Black Milk - Elif Shafak [107]
“Yes, I did,” I say. “Because I missed you very much.”
“Did you miss me, too, darling?” asks Blue Belle Bovary, blowing me a kiss with her cherry-red lips. “Even me?”
“Also you,” I say. “There is no ‘even’ about it. I missed all of you equally.”
“What do you mean?” says Blue Belle Bovary. “You never treated us equally.”
“You’re right. It was a mistake and I apologize to all of you. From now on, I’m not going to censure any of you, you will all have an equal say. We are a democracy now.”
“At long last,” says Dame Dervish with a genuine smile. “That’s what I wanted all along. That’s fantastic!”
For the first time in my life, I realize, I see them as One—inseparable pieces of the same whole. When one is out in the cold, they all shiver. When one is hurt, they all bleed. When one is happy and fulfilled, all benefit from her bliss.

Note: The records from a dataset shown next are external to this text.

@[simp] theorem putChannel_arg (c : Config) (base : Nat) (ws : List F32) (s : State) : (putChannel c base ws s).arg = s.arg := rfl
@[simp] theorem putChannel_status (c : Config) (base : Nat) (ws : List F32) (s : State) : (putChannel c base ws s).status = s.status ||| channelEvents c ws := rfl
@[simp] theorem putChannel_ctrl (c : Config) (base : Nat) (ws : List F32) (s : State) : (putChannel c base ws s).ctrl = s.ctrl := rfl
@[simp] theorem putChannel_blockLen (c : Config) (base : Nat) (ws : List F32) (s : State) : (putChannel c base ws s).blockLen = s.blockLen := rfl
@[simp] theorem putChannel_noiseState (c : Config) (base : Nat) (ws : List F32) (s : State) : (putChannel c base ws s).noiseState = s.noiseState := rfl
@[simp] theorem putChannel_noiseMix (c : Config) (base : Nat) (ws : List F32) (s : State) : (putChannel c base ws s).noiseMix = s.noiseMix := rfl
@[simp] theorem putChannel_outTarget (c : Config) (base : Nat) (ws : List F32) (s : State) : (putChannel c base ws s).outTarget = s.outTarget := rfl
@[simp] theorem putChannel_outMul (c : Config) (base : Nat) (ws : List F32) (s : State) : (putChannel c base ws s).outMul = s.outMul := rfl
@[simp] theorem putChannel_outGain (c : Config) (base : Nat) (ws : List F32) (s : State) : (putChannel c base ws s).outGain = s.outGain := rfl
@[simp] theorem putChannel_voices (c : Config) (base : Nat) (ws : List F32) (s : State) : (putChannel c base ws s).voices = s.voices := rfl
@[simp] theorem putChannel_mem (c : Config) (base : Nat) (ws : List F32) (s : State) : (putChannel c base ws s).mem = s.mem.writeWords base (channelWords c ws) := rfl
@[simp] theorem putChannel_pending (c : Config) (base : Nat) (ws : List F32) (s : State) : (putChannel c base ws s).pending = s.pending := rfl
@[simp] theorem putChannel_reads (c : Config) (base : Nat) (ws : List F32) (s : State) : (putChannel c base ws s).reads = s.reads := rfl

@[simp] theorem powerOn_arg (s : State) : (powerOn s).arg = State.reset.arg := rfl
@[simp] theorem powerOn_status (s : State) : (powerOn s).status = State.reset.status := rfl
@[simp] theorem powerOn_ctrl (s : State) : (powerOn s).ctrl = State.reset.ctrl := rfl
@[simp] theorem powerOn_blockLen (s : State) : (powerOn s).blockLen = State.reset.blockLen := rfl
@[simp] theorem powerOn_noiseState (s : State) : (powerOn s).noiseState = State.reset.noiseState := rfl
@[simp] theorem powerOn_noiseMix (s : State) : (powerOn s).noiseMix = State.reset.noiseMix := rfl
@[simp] theorem powerOn_outTarget (s : State) : (powerOn s).outTarget = State.reset.outTarget := rfl
@[simp] theorem powerOn_outMul (s : State) : (powerOn s).outMul = State.reset.outMul := rfl
@[simp] theorem powerOn_outGain (s : State) : (powerOn s).outGain = State.reset.outGain := rfl
@[simp] theorem powerOn_voices (s : State) : (powerOn s).voices = State.reset.voices := rfl
@[simp] theorem powerOn_mem (s : State) : (powerOn s).mem = State.reset.mem := rfl
@[simp] theorem powerOn_pending (s : State) : (powerOn s).pending = s.pending := rfl
@[simp] theorem powerOn_reads (s : State) : (powerOn s).reads = s.reads := rfl

@[simp] theorem State.withFetchWord_arg (s : State) (nbits w : Nat) : (s.withFetchWord nbits w).arg = s.arg := rfl
@[simp] theorem State.withFetchWord_status (s : State) (nbits w : Nat) : (s.withFetchWord nbits w).status = s.status := rfl
@[simp] theorem State.withFetchWord_ctrl (s : State) (nbits w : Nat) : (s.withFetchWord nbits w).ctrl = s.ctrl := rfl
@[simp] theorem State.withFetchWord_blockLen (s : State) (nbits w : Nat) : (s.withFetchWord nbits w).blockLen = s.blockLen := rfl
@[simp] theorem State.withFetchWord_noiseState (s : State) (nbits w : Nat) : (s.withFetchWord nbits w).noiseState = s.noiseState := rfl
@[simp] theorem State.withFetchWord_noiseMix (s : State) (nbits w : Nat) : (s.withFetchWord nbits w).noiseMix = s.noiseMix := rfl
@[simp] theorem State.withFetchWord_outTarget (s : State) (nbits w : Nat) : (s.withFetchWord nbits w).outTarget = s.outTarget := rfl
@[simp] theorem State.withFetchWord_outMul (s : State) (nbits w : Nat) : (s.withFetchWord nbits w).outMul = s.outMul := rfl
@[simp] theorem State.withFetchWord_outGain (s : State) (nbits w : Nat) : (s.withFetchWord nbits w).outGain = s.outGain := rfl
@[simp] theorem State.withFetchWord_voices (s : State) (nbits w : Nat) : (s.withFetchWord nbits w).voices = s.voices := rfl
@[simp] theorem State.withFetchWord_mem (s : State) (nbits w : Nat) : (s.withFetchWord nbits w).mem = s.mem := rfl
@[simp] theorem State.withFetchWord_pending (s : State) (nbits w : Nat) : (s.withFetchWord nbits w).pending = .bus (.write cmdAddr (BitVec.ofNat 32 w)) :: s.pending := rfl
@[simp] theorem State.withFetchWord_reads (s : State) (nbits w : Nat) : (s.withFetchWord nbits w).reads = s.reads := rfl

/-! ### One sample -/

@[simp] theorem renderSample_arg (c : Config) (s : State) : ((renderSample c s).state).arg = s.arg := rfl
@[simp] theorem renderSample_status (c : Config) (s : State) : ((renderSample c s).state).status = s.status ||| Event.plow.maskIf (mix c (F32.fmul (noiseSample (noiseAdvance c s.noiseState)) s.noiseMix) s.voices).plow := rfl
@[simp] theorem renderSample_ctrl (c : Config) (s : State) : ((renderSample c s).state).ctrl = s.ctrl := rfl
@[simp] theorem renderSample_blockLen (c : Config) (s : State) : ((renderSample c s).state).blockLen = s.blockLen := rfl
@[simp] theorem renderSample_noiseState (c : Config) (s : State) : ((renderSample c s).state).noiseState = noiseAdvance c s.noiseState := rfl
@[simp] theorem renderSample_noiseMix (c : Config) (s : State) : ((renderSample c s).state).noiseMix = s.noiseMix := rfl
@[simp] theorem renderSample_outTarget (c : Config) (s : State) : ((renderSample c s).state).outTarget = s.outTarget := rfl
@[simp] theorem renderSample_outMul (c : Config) (s : State) : ((renderSample c s).state).outMul = s.outMul := rfl
@[simp] theorem renderSample_outGain (c : Config) (s : State) : ((renderSample c s).state).outGain = onePole s.outMul s.outGain s.outTarget := rfl
@[simp] theorem renderSample_voices (c : Config) (s : State) : ((renderSample c s).state).voices = (mix c (F32.fmul (noiseSample (noiseAdvance c s.noiseState)) s.noiseMix) s.voices).voices := rfl
@[simp] theorem renderSample_mem (c : Config) (s : State) : ((renderSample c s).state).mem = s.mem := rfl
@[simp] theorem renderSample_pending (c : Config) (s : State) : ((renderSample c s).state).pending = s.pending := rfl
@[simp] theorem renderSample_reads (c : Config) (s : State) : ((renderSample c s).state).reads = s.reads := rfl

When Milady Ambitious Chekhovian and Miss Highbrowed Cynic launched a coup d’état that long-ago night, it was because I wanted to suppress my maternal side. I wasn’t ready to meet Mama Rice Pudding. And the oath I took under the Brain Tree was because I was not at peace with my body. I wasn’t open to Blue Belle Bovary. Mama Rice Pudding’s absolute monarchy during the pregnancy was a result of my belief that my other inner voices were not compatible with motherhood. At every turn, I would put one finger-woman on a pedestal at the expense of all the others.
I am all of them—with their faults and virtues, pluses and minuses, all their stories make up the book of me.
Hélène Cixous—scholar, essayist, literary critic, writer and one of the most original and critical voices of our times—says her text is written in white and black, in milk and night. Patriarchy, for her, does not exist outside the realm of aesthetics and poetics. She analyzes the Freudian approach that sees woman as “lack,” replacing it with “woman as excess.” She describes women’s writing by using metaphors of childbirth, breast-feeding and allusions to the female body. “It is important to define a feminine practice of writing, and this is an importance that will remain, for this practice will never be theorized, enclosed, encoded—which doesn’t mean that it doesn’t exist.”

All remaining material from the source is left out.